Subject: Re: 2.6.11, IDE: Strange scheduling behaviour: high-pri RT process not scheduled?

> I've written a small test program which enables periodic RTC interrupts
> at 8192 Hz and then goes into a loop reading /dev/rtc and collecting
> timing statistics (using the rdtscl macro).

straightforward test, used for many years in the linux community
(I claim to have been the first to publish it on lkml ;)

> The test system runs a 2.6.11 kernel (no SMP) on a Pentium3 500 MHz
> embedded hardware.

which probably has memory bandwidth of at most a couple hundred MB/s,
which is really horrible by modern standards.

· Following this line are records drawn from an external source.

/-- The pseudocode of R62 fills every position as the tables say, for every timestamp: a weekday is one digit. -/
theorem encodeFrame_toList_eq_layout (wp : WdayPos) (t : Timestamp) :
    (encodeFrame wp t).toList = (layout wp).map (Slot.symbol t) := by
  have hw : weekday t % 10 = weekday t := Nat.mod_eq_of_lt (by have := weekday_lt t; omega)
  rw [encodeFrame_toList, yearField_bits, monthField_bits, dayField_bits, hourField_bits, minuteField_bits]
  cases wp <;>
    simp [frameOfBits, weekdayField, nibble, zeros, layout, layoutHeadRows, layoutTailRows, slots, zeroSlots,
      Slot.symbol, FrameField.value, hw]

/-- The table's slot for a position. -/
def slotAt (wp : WdayPos) (p : Fin 60) : Slot := (layout wp)[p.val]'(by rw [layout_length]; exact p.isLt)

theorem encodeFrame_getElem (wp : WdayPos) (t : Timestamp) (p : Fin 60) :
    (encodeFrame wp t)[p] = (slotAt wp p).symbol t := by
  have h := congrArg (·[p.val]?) (encodeFrame_toList_eq_layout wp t)
  simpa [slotAt, layout_length] using h

theorem slotAt_eq_marker_iff (wp : WdayPos) (p : Fin 60) : slotAt wp p = .marker ↔ p.val ∈ markerSet := by
  cases wp <;> revert p <;> decide

theorem slotAt_eq_zero_iff (wp : WdayPos) (p : Fin 60) : slotAt wp p = .zero ↔ p.val ∈ zeroPositions wp := by
  cases wp <;> revert p <;> decide

/-- Every frame meets R73, whatever the timestamp: the table fixes the markers and the ZERO positions. -/
theorem encodeFrame_legal (wp : WdayPos) (t : Timestamp) : frameLegal wp (encodeFrame wp t) := by
  intro p
  rw [encodeFrame_getElem]
  refine ⟨(slot_symbol_eq_marker t _).trans (slotAt_eq_marker_iff wp p), fun hp => ?_⟩
  rw [(slotAt_eq_zero_iff wp p).2 hp]
  rfl

/-- The ZERO positions of R43 and R44 as ranges. -/
theorem mem_zeroPositions_iff (wp : WdayPos) (p : Fin 60) : p.val ∈ zeroPositions wp ↔
    (15 ≤ p.val ∧ p.val ≤ 18) ∨ (26 ≤ p.val ∧ p.val ≤ 28) ∨ (36 ≤ p.val ∧ p.val ≤ 38) ∨
      (53 ≤ p.val ∧ p.val ≤ 58) ∨ p.val = 48 ∨
      (wp = .p50 ∧ p.val = 47) ∨ (wp = .p45 ∧ 50 ≤ p.val ∧ p.val ≤ 52) := by
  cases wp <;> revert p <;> decide

theorem frame_of_exec_encode {t : Timestamp} {s u : State} (ht : inCalendar t)
    (h : exec (.encode t) s = .next u) : u.frame = some (encodeFrame s.cfg.wdayPos t) := by
  rw [exec_eq, afterEvent_encode_of_inCalendar ht] at h
  cases h
  rfl

/-- Settles O30. -/
theorem markersAreInvariant : Obligations.MarkersAreInvariant := by
  intro t s u ht h
  refine ⟨_, frame_of_exec_encode ht h, fun p => ?_⟩
  rw [(encodeFrame_legal s.cfg.wdayPos t p).1]
  simp [markerSet]

/-- Settles O31: the positions listed are those that R43 and R44 fix to ZERO. -/
theorem unusedPositionsAreZero : Obligations.UnusedPositionsAreZero := by
  intro t s u ht h
  refine ⟨_, frame_of_exec_encode ht h, fun p hp => ?_⟩
  exact (encodeFrame_legal s.cfg.wdayPos t p).2 ((mem_zeroPositions_iff _ p).2 hp)

end Sys2Proof.Machine

/-! # The ENCODE family: ENCODE's checks and its next state (spec/40_frame_encode.md R63; spec/60_exceptions.md R77) -/

namespace Sys2Proof.Machine

/-- `c` is the code of a bound that the timestamp breaks, and the bounds of lower codes hold (R76, R77). -/
def LowestFailingCheck (t : Timestamp) (c : Cause) : Prop :=
  let month := 1 ≤ t.month.toNat ∧ t.month.toNat ≤ 12
  let day := 1 ≤ t.day.toNat ∧ t.day.toNat ≤ 31
  let hour := t.hour.toNat ≤ 23
  let minute := t.minute.toNat ≤ 59
  let dow := t.dow.toNat ≤ 6
  (¬month ∧ c = .monthRange) ∨ (month ∧ ¬day ∧ c = .dayRange) ∨ (month ∧ day ∧ ¬hour ∧ c = .hourRange) ∨
    (month ∧ day ∧ hour ∧ ¬minute ∧ c = .minuteRange) ∨
    (month ∧ day ∧ hour ∧ minute ∧ ¬dow ∧ c = .dowRange)

/-- The conditions of `encodeCheck` are tested in the order of their codes, so those before the failing one are
passed over. -/
theorem encodeCheck_of_lowestFailingCheck {t : Timestamp} {c : Cause} (h : LowestFailingCheck t c) :
    encodeCheck t = c := by
  unfold encodeCheck
  rcases h with ⟨hmonth, rfl⟩ | ⟨hmonth, hday, rfl⟩ | ⟨hmonth, hday, hhour, rfl⟩ |
    ⟨hmonth, hday, hhour, hminute, rfl⟩ | ⟨hmonth, hday, hhour, hminute, hdow, rfl⟩
  · rw [if_pos (by omega)]
  · rw [if_neg (by omega), if_pos (by omega)]
  · rw [if_neg (by omega), if_neg (by omega), if_pos (by omega)]
  · rw [if_neg (by omega), if_neg (by omega), if_neg (by omega), if_pos (by omega)]
  · rw [if_neg (by omega), if_neg (by omega), if_neg (by omega), if_neg (by omega), if_pos (by omega)]

theorem not_inCalendar_of_lowestFailingCheck {t : Timestamp} {c : Cause} (h : LowestFailingCheck t c) :
    ¬inCalendar t := by
  rintro ⟨hmonth, hday, hhour, hminute, hdow⟩
  simp [LowestFailingCheck, *] at h

theorem exec_encode_of_inCalendar {t : Timestamp} (h : inCalendar t) (s : State) :
    exec (.encode t) s = .next (s.loadFrame (encodeFrame s.cfg.wdayPos t)) := by
  rw [exec_eq, afterEvent_encode_of_inCalendar h]

theorem exec_encode_of_lowestFailingCheck {t : Timestamp} {c : Cause} (h : LowestFailingCheck t c) (s : State) :
    exec (.encode t) s = .next (s.raiseFault .encode c) := by
  rw [exec_eq, afterEvent_encode_of_not_inCalendar (not_inCalendar_of_lowestFailingCheck h),
    encodeCheck_of_lowestFailingCheck h]

/-- Settles O15: the two next states are those of loading the frame and of taking the fault, written out. -/
theorem encodeLoadsTheFrameOrFaults : Obligations.EncodeLoadsTheFrameOrFaults :=
  fun _ s => ⟨fun h => exec_encode_of_inCalendar h s, fun _ h => exec_encode_of_lowestFailingCheck h s⟩

end Sys2Proof.Machine

/-! # The frame access family: the next states of NOP, CLEAR and READ (spec/41_frame_access.md R67 to R69;
spec/60_exceptions.md R78) -/

namespace Sys2Proof.Machine

/-- Settles O13: NOP only begins a new step, and a new step leaves the block's state alone. -/
theorem nopWritesNoState : Obligations.NopWritesNoState := fun s => exec_eq .nop s

/-- Settles O14: CLEAR is the return to the reset state, written out. -/
theorem clearReturnsToTheResetState : Obligations.ClearReturnsToTheResetState := fun s => exec_eq .clear s

/-! ## READ, by what its operand access answers -/

theorem frameHeld_of_not_valid {s : State} (hv : s.valid = false) : s.frameHeld = none := by
  simp [State.frameHeld, hv]

theorem readOperand_of_held {pos : BitVec 6} (h : pos.toNat < 60) (f : Frame) :
    readOperand pos (some f) = .ok f[pos.toNat] := dif_pos h

theorem readOperand_of_not_held {pos : BitVec 6} (h : pos.toNat < 60) : readOperand pos none = .error .noFrame :=
  dif_pos h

> However, things break seriously when exercising the CF card in parallel
> (e.g. with a dd if=/dev/hda of=/dev/null):
>
> * The rtc *interrupt handler* is delayed for up to 250 *micro*seconds.
> This is very bad for my purpose, but easy to explain: It is roughly the
> time needed to transfer 512 Bytes from a CF card which can transfer 2
> Mbyte/sec, and obviously, the CPU blocks all interrupts while making pio
>
> transfers. (Why? Is this really necessary?)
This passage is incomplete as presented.